Did Cicco Simonetta Bomb at Code-Breaking?

First a Few Words…

hose who know me know that I actively avoid looking at previous research about the VMS and have probably only read about 1/50th of what is out there. I hate spoilers and movie trailers—I enjoy the journey and the element of surprise.

If a new puzzle or game comes out, something like a Rubik’s cube, then lock me in a room and I’m happy. If you give me a book on how to solve it, or even the smallest of hints, I’m not happy—I want to solve it myself.

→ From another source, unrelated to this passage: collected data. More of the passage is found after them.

-- ==== Sys2Proof/Tests/Slice0.lean ====
section
/-!
SUPPORT. Tests of single commands on small states, the refusals of the well-formedness check, and witnesses: states and operands
that meet the hypotheses of the statements.
-/
namespace Sys2Proof.Tests
open Sys2Proof Sys2Proof.Machine

set_option Elab.async false

/-- The domains of the test states: all but most of the bays. -/
def doms : List Nat := List.range 33 ++ [0x200, 0x201, 0x240] ++ (List.range 16).map (fun b => 0x400 + b)

/-- A module in a mode, with every domain of the list on, running from its active image. -/
def at' (mode : Nat) : State :=
  { State.reset with
    regs := [(0x0, BitVec.ofNat 32 mode), (0x4, 0x50100), (0x10088, 1)]
    vl := { store := true }
    so := { ready := 2 ^ 53 - 1, mapReady := true }
    pw := { doms := doms.map (fun d => (d, { ph := 2 })), crystal := true, mpClock := true, refEn := 7, cold := false, image := 1,
            sched := true, fwReady := [0, 1, 4, 6, 9, 10, 11] } }

/-- The module in Serving. -/
def on : State := at' 6
/-- One domain of it off. -/
def offAt (s : State) (d : Nat) : State := s.setDom d {}
/-- A bay-plane held with a resident page of run 0. -/
def resident (s : State) : State := { s with so := { s.so with bps := [(0, { pstate := 2 })], runs := [(0, { state := .running })] } }
/-- The state after a step or a command. -/
def after (o : Out) : State := match o with | .next t => t | _ => State.reset

/-! ### Witnesses -/

theorem wit_MicroClockAndMonitors :
    on.domOn (domTile 0) = true ∧
    ((on.mcTarget 0 130).domOn (domTile 0) = true ∧ (on.mcTarget 0 130).bit (Reg.tcMcStat 0) 0 = true) ∧
    on.domOn (domBay 0 0) = true ∧ (3 : Nat) < (on.setFld (Reg.tcDmCfg 0) 7 0 4).fld (Reg.tcDmCfg 0) 7 0 := by decide +kernel

/-- A bay-plane in STAGE 3, one that is armed, and one in an earlier stage after some periods. -/
def stage3 : State := (resident on).wr (relStat 0) 3
def armed0 : State := (resident on).wr (relStat 0) 4
def staged (st per : Nat) : State := (resident on).wr (relStat 0) (st + 32 * per)
/-- Bay 0 in a phase of a cycle in which plane 0 steps. -/
def phased (s : State) (p : BayPhase) : State :=
  { s with fab := { s.fab with bays := [(0, { phase := p, planes := [0], stepped := if p = .captured then [0] else [] })], bps := [(0, { xph := 1 })] } }
/-- A tile whose holds lift, with TC_HOLD as given. -/
def lifting (h : Nat) : State := ({ on with fab := { on.fab with tiles := [(0, { lifting := true })] } }).wr (Reg.tcHold 0) h

theorem wit_StagedRelease :
    ((resident on).domOn (domBay 0 0) = true ∧ (resident on).stage 0 = 0 ∧ ((resident on).bpRec (bpIx 0 0 0)).pstate = 2) ∧
    (stage3.domOn (domBay 0 0) = true ∧ stage3.stage (bpIx 0 0 0) ≠ 0 ∧ (on.bpRec (bpIx 0 0 0)).pstate ≠ 2) ∧
    (on.atBoundary 0 0 = true ∧ on.inCycle (bpIx 0 0 0) = false) ∧
    ((phased on .captured).atBoundary 0 0 = false ∧ (phased on .captured).inCycle (bpIx 0 0 0) = true ∧ (phased on .captured).domOn (domBay 0 0) = true) ∧
    (armed0.domOn (domBay 0 0) = true ∧ armed0.relDue (bpIx 0 0 0) = true ∧ armed0.stage (bpIx 0 0 0) = 0) := by decide +kernel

If I have an hour to spend reading someone’s analysis of the VMS or looking at the VMS itself, I usually choose the VMS. I like primary sources. If I have to learn a new language or other skills to understand it, that’s fine. It’s hard to find the time, but the effort is worth it.

Then along comes the Voynich forum and a personal dilemma… I want to support the forum. It’s a good thing because not everyone has blog-space and it provides them a more neutral environment to publish their findings than someone else’s blog. But it’s difficult to actively support a forum without reading it and if I’m reading it, I should be contributing, as well—to give something back. So… the peaceful days in my little cave are over and I’m now part of the “Voynich community”.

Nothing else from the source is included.